### SUPPLIED MATERIAL
/-- The persistent OD values come into force; every parameter takes its default when the region is bad, and a value outside its
range takes its default (R420, R429). -/
def State.odLoad (s : State) : State :=
  let bad := s.tlt.found.odBad || SMap.get false s.tlt.broken 0x3C
  let count := s.od 0x0100 5
  let s := { s with sys := { s.sys with od := [], odBlob := [] } }
  let s :=
    if bad then (s.logMode none (.crc 0x3C)).raise 0x0E6 .both s.strP 0x3C
    else
      let good := fun (k v : Nat) => odInRange (k / 256) (k % 256) v []
      let wrong := s.tlt.stored.filter fun p => odKept p.1 && !good p.1 (p.2 - 1)
      let s := { s with sys := { s.sys with od := s.tlt.stored.filter fun p => odKept p.1 && good p.1 (p.2 - 1),
                                            odBlob := s.tlt.storedBlob } }
      wrong.foldl (fun s p => s.logMode none (.odIndex (p.1 / 256))) s
  s.setOd 0x0100 5 count

/-- ROOT ends at step 3 in SEAL: by the seal latch, or by the record, which then sets it (R151, R158, R459). The OD values are
loaded, for the unseal needs a credential. -/
def State.rootSeal (s : State) (bad : Bool) : State :=
  let s := if s.rb Reg.HPN_TAMPER.latch 0 then s
    else (s.hpnBoth Reg.HPN_TAMPER.latch 1).hpnBoth Reg.HPN_TAMPER.first_cause 8
  let s := if bad then (s.logMode none (.crc 0x3E)).raise 0x0E6 .both s.strP 0x3E else s
  let s := (s.hpnBoth Reg.HPN_STATUS.state 4).odLoad
  ({ s with tlt := { s.tlt with sealedAtRoot := true, root := .done } } : State).toMode .seal 0x05

/-- Steps 2 and 3. -/
def State.rootOn (s : State) : State :=
  let s := s.choosePrimary (s.rb Reg.TLT_PRIM.grit_ok 0)
  let s := s.setOdStored 0x0100 5 ((SMap.get 0 s.tlt.stored (odKey 0x0100 5) - 1) + 1)
  let s := (s.storeSoon (.boot false)).2
  let bad := s.tlt.found.recordBad || SMap.get false s.tlt.broken 0x3E
  if s.rb Reg.HPN_TAMPER.latch 0 || s.sys.vaonRecord || bad then s.rootSeal bad else s.setRoot .firmware

/-- Step 1 once the rails are in their windows: the straps are known, and a cold die waits. -/
def State.rootRails (s : State) (cold : Bool) : State :=
  if s.railsOut then s.setRoot .rails else if cold then s.setRoot .cold else s.rootOn

/-- ROOT_START: RESET_N is released, or the wake latch has started the device; while step 1 waits for rails it looks again. The
straps are PRIM_SEL_H0, PRIM_SEL_H1, BOOT_SRC and TEST_MODE; `cold`, `grit` and `found` are what Tilth observes. -/
def execRootStart (straps : Fin 16) (cold grit recordBad odBad calBad : Bool) (s : State) : Out3 :=
  let off := s.sys.mode = .off
  if !(off || (s.sys.mode = .root && (s.tlt.root = .none || s.tlt.root = .rails))) then .next s
  else
    let s := if off then
        ((s.dieReset false true).toMode .root 0x01).hpnBoth Reg.PWR_WATCH.wake_cause 0
      else s
    let s := { s with tlt := { s.tlt with straps := straps.val, found := ⟨recordBad, odBad, calBad⟩, poweredDown := false } }
    let s := ((s.setPin 0 false).setf Reg.TLT_PRIM.strap 0 (s.strapOf 0)).setf Reg.TLT_PRIM.strap 1 (s.strapOf 1)
    let s := (s.hpnBoth Reg.TLT_PRIM.grit_ok (b2n grit)).hpnBoth Reg.PWR_WATCH.hp_ready 0
    .next (s.rootRails cold)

### PROBLEM TO SOLVE
This task asks for the number of lines above that include the string "rootSeal". Respond with that number only.

### RESULT OF THIS EXERCISE
2